Understandably nervous given her first time to testify, she was composed, forthright and honest. Her partner who had actually discovered the drug evidence was not available to testify and the defense attorney attempted to rattle her by implying there was a dishonest reason why he did not appear (he was on vacation). Officer Rios truly did the department proud by holding her own.
Unfortunately one juror could not get past a particular point in the instructions we were given by the judge which led to a hung jury. All jurors unanimously believed Officer Rios and with eleven opinions of guilty, her actions went a long way to sending a message to the defendant and his attorney.

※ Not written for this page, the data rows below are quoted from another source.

-- ==== Sys2Proof/Word.lean ====
section
/-! DEFINITION. The words of the PQF block (00_scope.md R9, 10_state.md R24): bytes, 32-bit bus words,
16-bit byte addresses of the host window and 24-bit colours. -/

namespace Sys2Proof

/-- A byte (R9). -/
abbrev Byte := BitVec 8

/-- A word of the host bus and of a CSR, HOST_DATA_W = 32 bits (R7, R9, R24). -/
abbrev Word := BitVec 32

/-- A byte address of the host window, HOST_ADDR_W = 16 bits (R7, R60). -/
abbrev Addr := BitVec 16

/-- A colour, 24 bits `0xRRGGBB` (10_state.md R24, R25). -/
abbrev Colour := BitVec 24

end Sys2Proof
end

One may ask why an every day citizen would be so impressed by the process of what the media and others would regard as a small case that probably should have not gone to trial, but this experience did turn into an opportunity for this citizen to appreciate the everyday details of how officers are trained and how those small things lead to the safety and security of our communities.
Officer Rios should be commended for not only the credence she contributed to this case, but the credence she contributed to the entire department.

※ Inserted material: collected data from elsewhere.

-- ==== Sys2Proof/Machine/State.lean ====
section
/-! DEFINITION. The state of the block (10_state.md R23), its outcomes other than a next state, and the
state after hardware reset (70_reset_and_hazards.md R232). -/

namespace Sys2Proof.Machine

/-- The six memories of the host window (20_memory.md R62) in one: pairs of a window byte address and the
byte held there, addresses strictly rising. An address that is not listed holds no defined value: nothing
has written it since hardware reset, or a command has made it unspecified (70_reset_and_hazards.md R233,
40_quantizer.md R117). A 24-bit colour entry takes the three lowest byte lanes of its word (B, G, R) and an
INDEX_MEM entry the lowest; the ghost written-bit of an entry (10_state.md R56) is its being listed
(DESIGN CHOICE, log 6, safe). -/
abbrev Memory := List Host.Cell

/-- The canonical form: addresses strictly rising, so that equal memories are equal lists. -/
abbrev Memory.wf (m : Memory) : Prop := m.Pairwise (fun a b => a.1 < b.1)

/-- The sequencer state SEQ (10_state.md R21). -/
inductive Seq where
  /-- IDLE -/
  | idle
  /-- RUN(op, snap, k): `k` ticks are left, `k ≥ 1` (43_control.md R184); `snap` names its op -/
  | run (snap : Snapshot) (k : Nat)
  deriving DecidableEq, Repr

/-- One turn of one agent (10_state.md R22, 20_memory.md R61). -/
inductive Turn where
  /-- the host reads a word: MemRead(addr, 4) (20_memory.md R60) -/
  | read (addr : Addr)
  /-- the host writes a word: MemWrite(addr, 4, v) (20_memory.md R60) -/
  | write (addr : Addr) (v : Word)
  /-- the sequencer takes a tick (43_control.md R184) -/
  | tick
  /-- the platform asserts rst_n: hardware reset (70_reset_and_hazards.md R231) -/
  | reset
  deriving DecidableEq, Repr

/-- The block's state (10_state.md R23), and three fields of the model's own or of the bus port: `rdata`,
`turns`, `draws`. STATUS.BUSY, `irq`, ID and CMD are views (log 17). -/
structure State where
  /-- SEQ (R21) -/
  seq : Seq
  /-- CTRL.STUFF (R28) -/
  stuff : Bool
  /-- CTRL.IRQ_EN (R28) -/
  irqEn : Bool
  /-- STATUS.DONE (R32) -/
  done : Bool
  /-- STATUS.ERR (R33) -/
  err : Bool
  /-- STATUS.QVALID (R34) -/
  qvalid : Bool
  /-- STATUS.PVALID (R35) -/
  pvalid : Bool
  /-- STATUS.YVALID (R36) -/
  yvalid : Bool
  /-- STATUS.FVALID (R37) -/
  fvalid : Bool
  /-- STATUS.REDUCED (R38) -/
  reduced : Bool
  /-- ERR_CODE.CODE (R39) -/
  errCode : BitVec 4
  /-- FRAME_CMD.CMD (R40) -/
  frameCmd : Byte
  /-- PAYLOAD_LEN.LEN (R41) -/
  payloadLen : BitVec 16
  /-- PAL_COUNT.N (R42) -/
  palCount : BitVec 9
  /-- BIT_WIDTH.W (R43) -/
  bitWidth : BitVec 4
  /-- PACK_LEN.L (R44) -/
  packLen : BitVec 11
  /-- INNER_LEN (R45) -/
  innerLen : BitVec 16
  /-- CHECKSUM (R46) -/
  checksum : BitVec 16
  /-- OUT_LEN (R47) -/
  outLen : BitVec 14
  /-- PIXEL_MEM, PALETTE_MEM, INDEX_MEM, PACK_MEM, PAYLOAD_MEM and OUT_MEM (R49 to R54) and the ghost
  written-bits (R56) -/
  mem : Memory
  /-- the word the last bus read returned, the read-data port (70_reset_and_hazards.md R230; log 9) -/
  rdata : Word
  /-- MODEL's own: the turns still to come, in the order in which they take effect (log 1) -/
  turns : List Turn
  /-- MODEL's own: how many free values were drawn so far (log 5) -/
  draws : Nat
  deriving DecidableEq, Repr

/-- Why the machine stops with a fault: the model fault of 70_reset_and_hazards.md R236 alone (U5). -/
inductive Fault where
  /-- UNWRITTEN_PIXEL (R236, U5): `op` (QUANTIZE or ENCODE) was accepted while PIXEL_MEM[`entry`] was never
  written since hardware reset. Raised at acceptance by `execQuantize` and `execEncode`. Safe: the hardware
  would read an unspecified colour and go on, so a true claim may become unprovable, no false one provable. -/
  | unwrittenPixel (op : Instr) (entry : Nat)
  /-- UNWRITTEN_PAYLOAD (R236, U5): `op` (FRAME) was accepted while PAYLOAD_MEM[`entry`], `entry` below
  PAYLOAD_LEN, was never written since hardware reset. Raised at acceptance by `execFrame`. Safe, as above. -/
  | unwrittenPayload (op : Instr) (entry : Nat)
  deriving DecidableEq, Repr

/-- Why the model gives an instruction no meaning. The refusals of 93_implementation_defined.md (U6, U7, U15,
U17, U19) concern receivers, canvases, replies and bus masters that no turn of this machine can express. -/
inductive Refusal where
  /-- raised by `exec` alone, for an instruction without a meaning (none is left). Safe: nothing can be
  proved of what the instruction does. -/
  | notModelled (mnemonic : String)
  deriving DecidableEq, Repr

/-- What one step answers. -/
abbrev Outcome := Host.Outcome State Fault Refusal

/-- The machine right after hardware reset (70_reset_and_hazards.md R232): nothing is listed in the memories,
which are unspecified (R233). `rdata`, `turns` and `draws` are DESIGN CHOICE (log 9, log 1, log 5). -/
def State.reset : State where
  seq := .idle
  stuff := Config.stuffReset
  irqEn := false
  done := false
  err := false
  qvalid := false
  pvalid := false
  yvalid := false
  fvalid := false
  reduced := false
  errCode := 0
  frameCmd := 0x44
  payloadLen := 0
  palCount := 0
  bitWidth := 0
  packLen := 0
  innerLen := 0
  checksum := 0
  outLen := 0
  mem := []
  rdata := 0
  turns := []
  draws := 0

end Sys2Proof.Machine
end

All officers have such a tough job amist tough critics and every day you carry the burden of proof beyond a reasonable doubt more on your shoulders than anyone. While Officer Rios's individual integrity stood out to this citizen this week, I am certain that her performance also speaks volumes for her mentors in the LAPD. As a citizen of Los Angeles County and one who spends a good deal of time in the City of Los Angeles I appreciate the efforts of the LAPD to raise the standards and expectations of law enforcement everywhere.
Most citizens go to jury duty and come away uninspired, but this week was different because one of the LAPD rose above her call.
Respectfully,
Julie Root
As a candidate in the hiring process with LAPD, reading comments such as these are truly inspirational. I read many messages on this blog from appearantly jaded, (experienced?) officers with years of service, and years of complaints to go with them. To see that there are still officers out there making a difference is refreshing and re-enforces my decision to pursue a career with LAPD. Thanks to both Officer Rios for doing her job well, and Mrs. Root for bringing her behavior to light. It's nice to still see LAPD as an example to be followed.
Posted by: LAPD Hopeful | July 21, 2024 at 10:30 PM
It sounds like the DA might have been a rookie as well. Why were the Pubic Defender's slanderous comments allowed?
How did the Judge let this slide?
Posted by: Algonquin J. Calhoun | July 24, 2024 at 11:27 AM
To LAPD hopeful, before you start criticizing tenured officers for having an opinion and outlook, get hired and work as we do. The realty of Police work is, it is not always pretty and experienced officers take this career to heart and with that comes emotion. It is very upsetting when good officers are wronged, either by the city or criminals. A piece of advice be open and listen and don't start judging those who have walked the walk, before you have even started to crawl. Please read the following it might expand on why officers become the way they do. These officers are all friends of mine and there are more officers who lives were nearly ruined because of the gangster Perez and I.A.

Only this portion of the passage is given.